## Problem description
Search the records for the string "false" and return each line that has it.

## Stored data
def slotOf (x : Sec) (d : Bool) : Option KeySlot := if d then x.slotB else x.slotA

/-- BOOT_STAT's fields (R428). DEDUCED: log entry 38. -/
def Sec.slotOk (x : Sec) : Bool := bit x.bootStat 1
def Sec.slotInForce (x : Sec) : Option KeySlot := if x.slotOk then slotOf x (bit x.bootStat 0) else none

/-- BOOT_STAT with the slot in force put in (R418, R428). -/
def putSlot (d : Option Bool) (x : Sec) : Sec :=
  let fb := match d, newestSlot x with
    | some a, some b => a != b
    | _, _ => false
  { x with
    bootStat := (x.bootStat &&& ~~~7#32) ||| at_ (d.getD false) 0 ||| at_ d.isSome 1 ||| at_ fb 2
    keyGen := match d with
      | some a => ((slotOf x a).map KeySlot.gen).getD 0#32
      | none => 0#32 }

/-- The spare record of a device (R416): SEQ, the marks and the 64 entries, if its MAC is right. -/
def spareRecord (x : Sec) (d : Bool) : Option (Nat × W32 × List W32) :=
  let b := flashBytes x d 0x1000 280
  if x.fuse.provisioned && decide ((b.drop 264).take 16 = gmac (kRec x) (b.take 4 ++ List.replicate 8 0#8) (b.take 264)) then
    some (leNat (b.take 4), BitVec.ofNat 32 (leNat ((b.drop 4).take 4)),
      (range 0 64).map fun k => BitVec.ofNat 32 (leNat ((b.drop (8 + 4 * k)).take 4)))
  else none

/-- The record that the boot ROM uses: the valid copy of the higher SEQ. DEDUCED: log entry 50. -/
def bootSpare (x : Sec) : Option (Nat × W32 × List W32) :=
  match spareRecord x false, spareRecord x true with
  | some a, some b => if a.1 < b.1 then some b else some a
  | some a, none => some a
  | none, b => b

/-! ### Memory accesses of the security engine and the flash controller (R429, R430) -/

/-- Bytes from the start of a transfer that compartment 0 in ring 0 may move, a page at a time. DEDUCED: log entry 37. -/
def grantedLen (write : Bool) (m : Mach) : Nat → Addr → Nat → Nat
  | 0, _, _ => 0
  | fuel + 1, a, n =>
    if n = 0 then 0
    else
      let k := min n (16 - a.toNat % 16)
      let ok := (fenceCheck .direct (.ring 0#10 0#2) a write m).1
        && ((region a).isMem || region a == .bootRom) && !inShadow a
        && (!write || (areaRefusal false true (decide (k = 16)) a).isNone)
      if ok then k + grantedLen write m fuel (a + BitVec.ofNat 36 k) (n - k) else 0

/-- A whole range may be accessed. DEDUCED: log entry 37. -/
def granted (write : Bool) (m : Mach) (a : Addr) (n : Nat) : Bool := decide (grantedLen write m (n + 1) a n = n)

/-! ### Commands of the security engine (R410, R417, R427, R429) -/

/-- A running command's result, which SEC_STAT shows when it ends. -/
def secEnds (k : BitVec 4) (m : Mach) : Mach := modSec (fun x => { x with busy := true, next := k, nextLen := x.len }) m

def argAddr (lo hi : W32) : Addr := (fld hi 0 4 : BitVec 4) ++ lo

/-- A limit of the owner configuration record exceeds its ceiling (R416). -/
def overCeiling (p : List Byte) : Bool :=
  (range 0 5120).any fun k =>
    let o := 0x10 + 8 * k
    decide (leNat ((p.drop (o + 4)).take 4) < leNat ((p.drop o).take 4))

/-- The quotas of a compartment in a record. -/
def recordQuota (p : List Byte) (c : Nat) : Quota :=
  let word (i o : Nat) : W32 := BitVec.ofNat 32 (leNat ((p.drop (0x10 + 40 * c + 8 * i + o)).take 4))
  { limit := Vector.ofFn fun (i : Fin 8) => if i.val < 5 then word i.val 0 else 0#32
    ceil := Vector.ofFn fun (i : Fin 8) => if i.val < 5 then word i.val 4 else 0#32
    dma := 0 }

/-- The owner configuration record takes effect in WAKE (R415, R416). DEDUCED: log entry 38. -/
def takeRecord (p : List Byte) (m : Mach) : Mach :=
  if m.mode.mode ≠ .wake then m
  else if overCeiling p then m
  else
    modSec (fun x => { x with bootStat := x.bootStat ||| at_ true 4, recFails := 0 })
      { m with
        mode := { m.mode with autostart := (p.headD 0#8).getLsbD 0 }
        host := { m.host with quota := Vector.ofFn fun (c : Fin (2 ^ 10)) => recordQuota p c.val } }
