-- ==== Sys2Proof/Machine/Copier.lean ====
section
/-! DEFINITION. The slot copier (R26 to R28) and its windows in P0 (R27, R32). -/

namespace Sys2Proof.Machine

open Sys2Proof

/-- Modes in which the tilth table is read (R40). -/
def slotsRun (k : Mode) : Bool := decide (k = .commission) || decide (k = .operate)

/-! ### The slot copier (R26 to R28) -/

def bankBase (b : Bool) : Addr := if b then 0x40F2_0000#36 else 0x40F0_0000#36

/-- Entry `p` of an engine's slot list in a bank (R25). -/
def slotAddr (b : Bool) (e : BitVec 7) (p : BitVec 6) : Addr := bankBase b + put 36 e 10 + put 36 p 4

def slotOfGran (p : BitVec 6) (d : Gran) : Slot :=
  { pos := p, comp := fld d 0 10, gate := fld d 16 16, budget := fld d 32 20, span := bit d 65, notify := bit d 66
    arg := fld d 96 32 }

/-- C − 10 µs of the tick, in µs (R20, R28): C as the lock of the source gives it when the entry is copied.
DESIGN CHOICE: log entry 24. -/
def maxBudget (t : TickSt) : Nat := t.period.toNat - (if t.extLock then 37 else 35)

/-- A VALID entry is malformed (R28). -/
def slotMalformed (t : TickSt) (d : Gran) : Bool :=
  decide (fld d 10 6 ≠ 0#6) || decide (fld d 52 12 ≠ 0#12) || decide (fld d 67 13 ≠ 0#13) || decide (fld d 80 16 ≠ 0#16)
    || decide (fld d 32 20 = 0#20) || decide (maxBudget t < (fld d 32 20 : BitVec 20).toNat)

/-- A malformed entry is counted and reported. -/
def countMalformed (e : BitVec 7) (p : BitVec 6) (d : Gran) (m : Mach) : Mach :=
  report 0x0102 (argEC e (fld d 0 10) p ||| at_ m.tick.active 32)
    (bump32 (statusBase e + 0x48#36) (modTick (fun t => { t with malformed := true }) m))

/-- The granules of an engine's list as its window finds them (R32). -/
def windowCells (e : BitVec 7) (m : Mach) : List Host.Cell :=
  m.mem.cells.filter fun x => decide (x.1 / 1024 = (slotAddr m.tick.active e 0#6).toNat / 1024)

/-- An entry as the copier sees it: as it stands at the end of the window, or, where it was stored to within the window, the
whole old entry or the whole new one (R32). DESIGN CHOICE: log entry 24. -/
def copyEntry (e : BitVec 7) (p : BitVec 6) (m : Mach) : GranRead × Mach :=
  let g := granOf (slotAddr m.tick.active e p)
  let (r, m) := readGran Acc.other g m
  match m.tick.window with
  | none => (r, m)
  | some l =>
    let old := (Memory.mk l [] [] []).data g
    (if decide (old = m.mem.data g) || Config.copySees m.tick.count.toNat g then r else { r with data := old, bad := none }, m)

/-- The entries of an engine's list from position `64 - n` on: those to run, oldest first. -/
def copyFrom (e : BitVec 7) : Nat → Mach → List Slot × Mach
  | 0, m => ([], m)
  | n + 1, m =>
    let p : BitVec 6 := BitVec.ofNat 6 (63 - n)
    let (r, m) := copyEntry e p m
    let d := r.data
    if r.bad.isSome then copyFrom e n (countMalformed e p d m)
    else if !bit d 64 then ([], m)
    else if slotMalformed m.tick d then copyFrom e n (countMalformed e p d m)
    else
      let q := copyFrom e n m
      (slotOfGran p d :: q.1, q.2)

/-- An engine's list is copied (R27); that of an engine halted or waiting with DEFER stays (R472, R473).
DEDUCED: log entry 55. -/
def copyList (e : BitVec 7) (m : Mach) : Mach :=
  if !validEngine m e || (m.engines.get e).halted then m
  else
    let p := copyFrom e 64 m
    modEng e (fun g => { g with todo := p.1 }) p.2

/-! ### The windows -/

/-- The first channel clock, counted from the edge, of the copy window of engine `n`, which begins `n` × 75 ns after the edge, and
at which the window of the engine before it is over (R27). -/
def copyAt (n : Nat) : Nat := (768 * n + 99) / 100

/-- A window opens, or the open one is over and the list is taken (R27, R32). -/
def copyStep (m : Mach) : Mach :=
  let n := m.tick.copied
  let e := BitVec.ofNat 7 n
  match m.tick.window with
  | none => modTick (fun t => { t with window := some (windowCells e m) }) m
  | some _ => modTick (fun t => { t with copied := n + 1, window := none }) (copyList e m)

/-- The windows that open or end by clock `t`, in engine-number order (R27, R32). -/
def copyUntil (t : Nat) : Nat → Mach → Mach
  | 0, m => m
  | fuel + 1, m =>
    let n := m.tick.copied
    let next := if m.tick.window.isSome then n + 1 else n
    if decide (n < 128) && slotsRun m.mode.mode && decide (m.tick.edgeAt + copyAt next ≤ t) then copyUntil t fuel (copyStep m)
    else m

/-- The copier carries on to clock `t`. -/
def copier (t : Nat) (m : Mach) : Mach := if m.tick.copied < 128 then copyUntil t 256 m else m

end Sys2Proof.Machine
end

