-- ==== Sys2Proof/Machine/HostRings.lean ====
section
/-! DEFINITION. Events of the ports and rings: links, doorbells, descriptors, outbound passes, the status page, and the port
set-up registers (R362 to R400). -/

namespace Sys2Proof.Machine

open Sys2Proof

/-! ### Links (R366, R391, R396) -/

/-- PORT_RESET (R366): A link-down, hot reset or PERST# resets the port and takes its rings DOWN. -/
def execPortReset (port perst : Bool) (s : State) : Res :=
  s.on fun m => if powered m && (perst || (portOf m.host port).up) then portReset port perst m else m

/-- PERST_DEASSERT (R396): After PERST# is deasserted the port answers configuration and trains its link. -/
def execPerstDeassert (port : Bool) (s : State) : Res := s.on (modPort port fun x => { x with perst := false })

/-- A port's link comes up; the host grants it bus mastering and MSI-X. PRESUMED: log entry 33. -/
def linkUp (p busMaster msixEn : Bool) (m : Mach) : Mach :=
  let x := portOf m.host p
  if !powered m || x.perst || x.up || m.watch.mainLost then m
  else deviceVectorOn (!p) 5 (modPort p (fun x => { x with up := true, busMaster := busMaster, msixEn := msixEn }) m)

/-- PCIE_LINK_UP (R396): A port's link completes training and comes up: OTHER_UP changes, host-window traffic and MSI-X become possible, and device vector 1029 goes out on the other port. -/
def execPcieLinkUp (port busMaster msixEn : Bool) (s : State) : Res := s.on (linkUp port busMaster msixEn)

/-! ### Doorbells (R376 to R378) -/

/-- A doorbell that the mode in force excludes (R40, R365, R396). -/
def bellClosed (m : Mach) (page : BitVec 10) : Bool :=
  match m.mode.mode with
  | .dormant | .hardpan => true
  | .sleep => decide (1 < page.toNat) || !m.host.kready
  | _ => !m.host.kready

/-- A doorbell dropped and counted (R377). -/
def bellDropped (p : Bool) (m : Mach) : Mach := modPort p (fun x => { x with dropped := satInc x.dropped }) m

/-- The keeper doorbell (R376). -/
def keeperBell (p : Bool) (m : Mach) : Mach :=
  if bellClosed m 0#10 then bellDropped p m else wakeEvent .doorbell m.mode.wkHost (pend 0#10 0 m)

/-- A doorbell of a queue: its index replaces the previous one, unless R377 drops it. -/
def queueBell (p : Bool) (page : BitVec 10) (r : Byte) (v : W32) (size : Ring → Nat) (f : Ring → Ring) (m : Mach) : Mach :=
  let x := ringOf m r
  if x.st ≠ .active ∨ x.owner ≠ page ∨ x.port ≠ p ∨ size x ≤ v.toNat ∨ bellClosed m page = true then bellDropped p m
  else
    let m := modRing r f m
    if page.toNat ≤ 1 then wakeEvent .doorbell m.mode.wkHost m else m

/-- SQ_TAIL_DOORBELL (R378): A host write to a ring's SQ tail doorbell sets the new tail, or is dropped and counted. -/
def execSqTailDoorbell (port : Bool) (page : BitVec 10) (r : BitVec 8) (v : BitVec 32) (s : State) : Res :=
  s.on fun m =>
    if !powered m || !(portOf m.host port).up then m
    else if page = 0#10 ∧ r = 0#8 then keeperBell port m
    else queueBell port page r v Ring.ns (fun x => { x with t := fld v 0 16 }) m

/-- CQ_HEAD_DOORBELL (R374): A host write to a ring's CQ head doorbell frees completion entries, or is dropped. -/
def execCqHeadDoorbell (port : Bool) (page : BitVec 10) (r : BitVec 8) (v : BitVec 32) (s : State) : Res :=
  s.on fun m =>
    if !powered m || !(portOf m.host port).up then m
    else
      let m := queueBell port page r v Ring.nc (fun x => { x with cqHead := fld v 0 16 }) m
      flushCompl r (ringOf m r).waiting.length m

/-- KEEPER_DOORBELL (R376): A write to page 0 offset 0 raises the doorbell event for compartment 0. -/
def execKeeperDoorbell (port : Bool) (_v : BitVec 32) (s : State) : Res :=
  s.on fun m => if !powered m || !(portOf m.host port).up then m else keeperBell port m

/-! ### Descriptors (R378 to R383, R393) -/

/-- A descriptor in the native form (R380, R383). -/
def nativeDesc (x : Ring) (d : BitVec 512) : BitVec 512 :=
  if !x.fmt then d
  else
    let off : W32 := fld d 128 32
    let a : Addr := if off = 0#32 then 0#36 else x.compat ++ 0#4 + off.setWidth 36
    put 512 (fld d 0 128 : Gran) 0 ||| put 512 a 128 ||| put 512 (fld d 160 96 : BitVec 96) 192
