-- ==== Sys2Proof/Machine/YunalRows.lean ====
section
/-! DEFINITION. The Yunal link: heartbeats, the partner, the link's states and the mirror (R494, R502, R504 to R509). -/

namespace Sys2Proof.Machine

open Sys2Proof

/-! ### The states of the link (R494, R506) -/

/-- FULLREQ. -/
def fullReq (m : Mach) : Bool :=
  m.yl.fullEn && slotsRun m.mode.mode
    && (m.yl.mir.toList.any mirValid || m.yl.take || giveNow m || m.yl.rmv)

/-- Training starts, or is latched while lane 1 still goes down. -/
def startTrain (now : Nat) (y : Yunal) : Yunal :=
  if y.lane1Down.isSome then { y with lane1Down := some true } else { y with st := .train, trainAt := now }

/-- Both heartbeats show FULLREQ: a link in silt trains. Either one showing it keeps the link from being idle. -/
def linkRequest (m : Mach) : Mach :=
  let y := m.yl
  let own := fullReq m
  let m := if own || y.pfull then modYl (fun y => { y with idleTicks := 0 }) m else m
  if own && y.pfull && decide (y.st = .silt) then modYl (startTrain m.clk) m else m

/-- LINK_TRAINING_DONE (R506): Training at full rate ends within 200 µs and the link enters FULL or returns to SILT.
DEDUCED: log entry 56. -/
def execLinkTrainingDone (ok : Bool) (s : State) : Res :=
  s.on fun m =>
    if m.yl.st = .train then
      let st := if ok ∧ m.clk ≤ m.yl.trainAt + usClk 200 then YlState.full else .silt
      modYl (fun y => { y with st := st }) m
    else m

/-- Neither side has shown FULLREQ for 16 whole ticks. DEDUCED: log entry 56. -/
def linkIdle (y : Yunal) : Bool := decide (y.st = .full ∨ y.st = .train) && decide (16 < y.idleTicks)

/-- LINK_IDLE (R506): After 16 ticks with no FULLREQ on either side the link returns to SILT. -/
def execLinkIdle (s : State) : Res := s.on fun m => if linkIdle m.yl then modYl ylSilt m else m

/-- Lane 1 is down; a latched re-enable starts its training (R494). -/
def laneDown (now : Nat) (y : Yunal) : Yunal :=
  match y.lane1Down with
  | some true => { y with lane1Down := none, st := if y.st = .silt then .train else y.st, trainAt := now }
  | some false => { y with lane1Down := none }
  | none => y

/-- YUNAL_LANE_SHUTDOWN_COMPLETE (R494): Yunal lane 1 finishes its shutdown on leaving FULL, and a latched re-enable then starts training. -/
def execYunalLaneShutdownComplete (s : State) : Res := s.on fun m => modYl (laneDown m.clk) m

/-! ### Heartbeats (R507, R508) -/

def hbMagic : W32 := 0x9A5E_0C60#32

/-- FLAGS of a heartbeat. -/
def hbFlags (m : Mach) : Byte :=
  at_ (holdNow m) 0 ||| at_ m.yl.take 1 ||| at_ (giveNow m) 2 ||| at_ (decide (m.mode.mode = .hardpan)) 3 ||| at_ m.yl.wake 4
    ||| at_ m.yl.rmv 5 ||| at_ (fullReq m) 6

/-- Bytes 0x00 to 0x1B of a heartbeat. -/
def hbHead (m : Mach) : List Byte :=
  bytesOf hbMagic 0 4 ++ [m.host.slot, hbFlags m] ++ bytesOf m.faults.hpCause 0 2 ++ bytesOf (modeStatWord m.mode) 0 4
    ++ bytesOf m.tick.count 0 8 ++ bytesOf (if giveNow m then m.mode.pendTick else 0#64) 0 8

def heartbeat (m : Mach) : List Byte := hbHead m ++ bytesOf (crc32c (hbHead m)) 0 4

/-- HEARTBEAT_SEND (R507): Every 100 µs the module sends a 32-byte heartbeat on lane 0. -/
def execHeartbeatSend (s : State) : Res :=
  s.on fun m => if !powered m || m.pwr.pfw then m else linkRequest (emit (.heartbeat (heartbeat m)) m)

/-- A heartbeat with a valid MAGIC and CRC. -/
def hbValid (l : List Byte) : Bool :=
  decide (l.length = 32) && decide (leNat (l.take 4) = hbMagic.toNat) && decide (leNat (l.drop 28) = (crc32c (l.take 28)).toNat)

/-- YL_STAT.PFLAGS of the FLAGS of a heartbeat. -/
def hbPflags (f : Byte) : BitVec 5 := put 5 (fld f 0 4 : BitVec 4) 0 ||| at_ (bit f 5) 4

/-- The keeper's answers to the partner's state (R502, R504): it releases the outputs where R502 permits it without the
host, gives way where both modules hold, and carries on with a removal. DEDUCED: log entry 56. -/
def partnerActs (m : Mach) : Mach :=
  let y := m.yl
  let m := if giveOpen m || (y.takeover && bit y.pflags 3) then keeperRelease m else m
  let both := holdNow m && bit y.pflags 0 && !giveNow m && !bit y.pflags 2
  let m := if both && decide (y.pslot.toNat < m.host.slot.toNat) && m.mode.pend.isNone then keeperMode .sleep m else m
  removalStep m

/-- A valid heartbeat is taken. DEDUCED: log entry 56. -/
def partnerSeen (l : List Byte) (m : Mach) : Mach :=
  let y := m.yl
  let f := l.getD 5 0#8
  let word (o n : Nat) : Nat := leNat ((l.drop o).take n)
  let change := !y.pres || decide (hbPflags f ≠ y.pflags)
  let m := modYl (fun y => { y with
    pres := true, pflags := hbPflags f, pslot := l.getD 4 0#8, ptick := BitVec.ofNat 32 (word 0x0C 4)
    pgive := BitVec.ofNat 32 (word 0x14 4), pfull := bit f 6, lastHb := m.clk }) m
  let m := if change then deviceVector 4 (moduleEvent m) else m
  partnerActs (linkRequest (if bit f 4 then wakeEvent .partner m.mode.wkPeer m else m))

/-- HEARTBEAT_RECEIVED (R508): A valid partner heartbeat updates presence and partner flags. -/
def execHeartbeatReceived (l : List Byte) (s : State) : Res :=
  s.on fun m => if powered m && !m.pwr.pfw && hbValid l then partnerSeen l m else m

/-- No valid heartbeat has come for 1 ms (R505, R508). DEDUCED: log entry 56. -/
def partnerLost (m : Mach) : Mach :=
  if !powered m || !m.yl.pres then m
  else
    let m := advanceTo (m.yl.lastHb + usClk 1000) m
    let take := m.yl.takeover && bit m.yl.pflags 0
    let m := modYl (fun y => { y with pres := false, pfull := false }) m
    let m := deviceVector 4 (moduleEvent (report 0x0902 0#64 m))
    removalStep (if take then keeperRelease m else m)

/-- PARTNER_LOST (R508): No valid heartbeat for 1 ms declares the partner lost with fault 0x0902. -/
def execPartnerLost (s : State) : Res := s.on partnerLost

/-! ### The mirror (R509) -/

/-- The fence map permits the sender's reads of pages, in the name of their compartment, by master class 3 (R260). -/
def pagesRead (comp : BitVec 10) (base : Addr) : Nat → Mach → Bool × Mach
  | 0, m => (true, m)
  | n + 1, m =>
    let p := pagesRead comp base n m
    if !p.1 then p else fenceCheck portYunal (.cls comp 3#2) (base + BitVec.ofNat 36 (4096 * n)) false p.2

/-- Entry `k` goes out: its pages but the last as they stand, and the bisques taken for its compartment in the tick that
has just ended, up to 15. An entry whose pages the fence map refuses to the sender does not go out.
DESIGN CHOICE: log entry 57. -/
def mirrorEntry (k : BitVec 4) (m : Mach) : Mach :=
  let w := m.yl.mir.get k
  let rec_ := ((m.yl.lastBisques.filter fun x => decide (x.1 = mirComp w)).map Prod.snd).take 15
  let p := pagesRead (mirComp w) (mirBase w) (mirSize w - 1) m
  if !p.1 then p.2
  else
    let (l, m) := codedBytes ⟨false, 0x7F#7, mirComp w, 0#2⟩ (mirBase w) (4096 * (mirSize w - 1)) p.2
    emit (.mirror k (mirComp w) (fld w 10 5) (fld w 16 8) m.tick.count l rec_) m

/-- The entries in use, in ascending order. -/
def mirrorList (m : Mach) : List (BitVec 4) :=
  ((range 0 16).map (BitVec.ofNat 4)).filter fun k => mirValid (m.yl.mir.get k)

/-- MLAG counts `n` more. DEDUCED: log entry 57. -/
def countLag (n : Nat) (m : Mach) : Mach := modYl (fun y => { y with mlag := satAdd y.mlag n }) m

/-- The mirror at edge + 10 µs, of which the first `started` entries start before the next edge. Outside FULL a tick with
entries in use is missed. DEDUCED: log entry 57. -/
def mirrorSend (started : Nat) (m : Mach) : Mach :=
  let l := mirrorList m
  if !tickRuns m || m.yl.mirSent || l.isEmpty then m
  else
    let m := modYl (fun y => { y with mirSent := true }) (p1Phase m)
    if m.yl.st = .full then countLag (l.length - started) ((l.take started).foldl (fun m k => mirrorEntry k m) m)
    else countLag 1 m

/-- MIRROR_SEND (R509): At edge + 10 µs in FULL each valid mirror entry's pages and bisques are sent. -/
def execMirrorSend (started : Nat) (s : State) : Res := s.on (mirrorSend started)

/-- Writes of a mirror frame, in the name of its compartment, until one is refused. DEDUCED: log entry 57. -/
def mirrorWrites (comp : BitVec 10) : List (Addr × List Byte) → Mach → Mach
  | [], m => m
  | (a, l) :: r, m =>
    let p := fenceCheck portYunal (.cls comp 3#2) a true m
    if p.1 then mirrorWrites comp r (writeBytesFuel ⟨false, 0x7F#7, comp, 0#2⟩ (l.length + 1) a l p.2)
    else modYl (fun y => { y with mfence := true }) p.2

/-- The writes of one entry in their order: its pages, the bisques in its last page, and that page's first 16 bytes.
DEDUCED: log entry 57. -/
def mirrorPlan (k : BitVec 4) (size : BitVec 5) (base : Byte) (tick : BitVec 64) (pages : List Byte)
    (bisques : List (BitVec 2048)) : List (Addr × List Byte) :=
  let b : Addr := 0x4000_0000#36 ||| put 36 base 16
  let last := b + BitVec.ofNat 36 (4096 * (size.toNat - 1))
  let rec_ := bisques.take 15
  (range 0 (size.toNat - 1)).map (fun i => (b + BitVec.ofNat 36 (4096 * i), (pages.drop (4096 * i)).take 4096))
    ++ (range 0 rec_.length).map (fun i =>
        (last + BitVec.ofNat 36 (0x10 + 256 * i), bytesOf (rec_.getD i 0#2048) 0 256))
    ++ [(last, bytesOf tick 0 8 ++ [k.setWidth 8, BitVec.ofNat 8 rec_.length] ++ List.replicate 6 0#8)]

/-- The block of a frame lies where R510 lets an entry lie. DEDUCED: log entry 57. -/
def mirrorBlockOk (size : BitVec 5) (base : Byte) : Bool :=
  decide (2 ≤ size.toNat ∧ size.toNat ≤ 16) && decide (0x1_0000 * base.toNat + 4096 * size.toNat ≤ 0xF0_0000)

/-- MIRROR_FRAME_RECEIVED (R509): The partner writes a received mirror frame into shared SRAM as master class 3. -/
def execMirrorFrameReceived (k : BitVec 4) (comp : BitVec 10) (size : BitVec 5) (base : BitVec 8) (tick : BitVec 64)
    (pages : List Byte) (bisques : List (BitVec 2048)) (s : State) : Res :=
  s.on fun m => if decide (m.yl.st = .full) && mirrorBlockOk size base then mirrorWrites comp (mirrorPlan k size base tick pages bisques) m else m

end Sys2Proof.Machine
end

## Output of the task
    | _, _ => false
    bootStat := (x.bootStat &&& ~~~7#32) ||| at_ (d.getD false) 0 ||| at_ d.isSome 1 ||| at_ fb 2
  match spareRecord x false, spareRecord x true with
        && (!write || (areaRefusal false true (decide (k = 16)) a).isNone)
def execPerstDeassert (port : Bool) (s : State) : Res := s.on (modPort port fun x => { x with perst := false })
  | some false => { y with lane1Down := none }
    let m := modYl (fun y => { y with pres := false, pfull := false }) m
    if !p.1 then p else fenceCheck portYunal (.cls comp 3#2) (base + BitVec.ofNat 36 (4096 * n)) false p.2
    let (l, m) := codedBytes ⟨false, 0x7F#7, mirComp w, 0#2⟩ (mirBase w) (4096 * (mirSize w - 1)) p.2
    if p.1 then mirrorWrites comp r (writeBytesFuel ⟨false, 0x7F#7, comp, 0#2⟩ (l.length + 1) a l p.2)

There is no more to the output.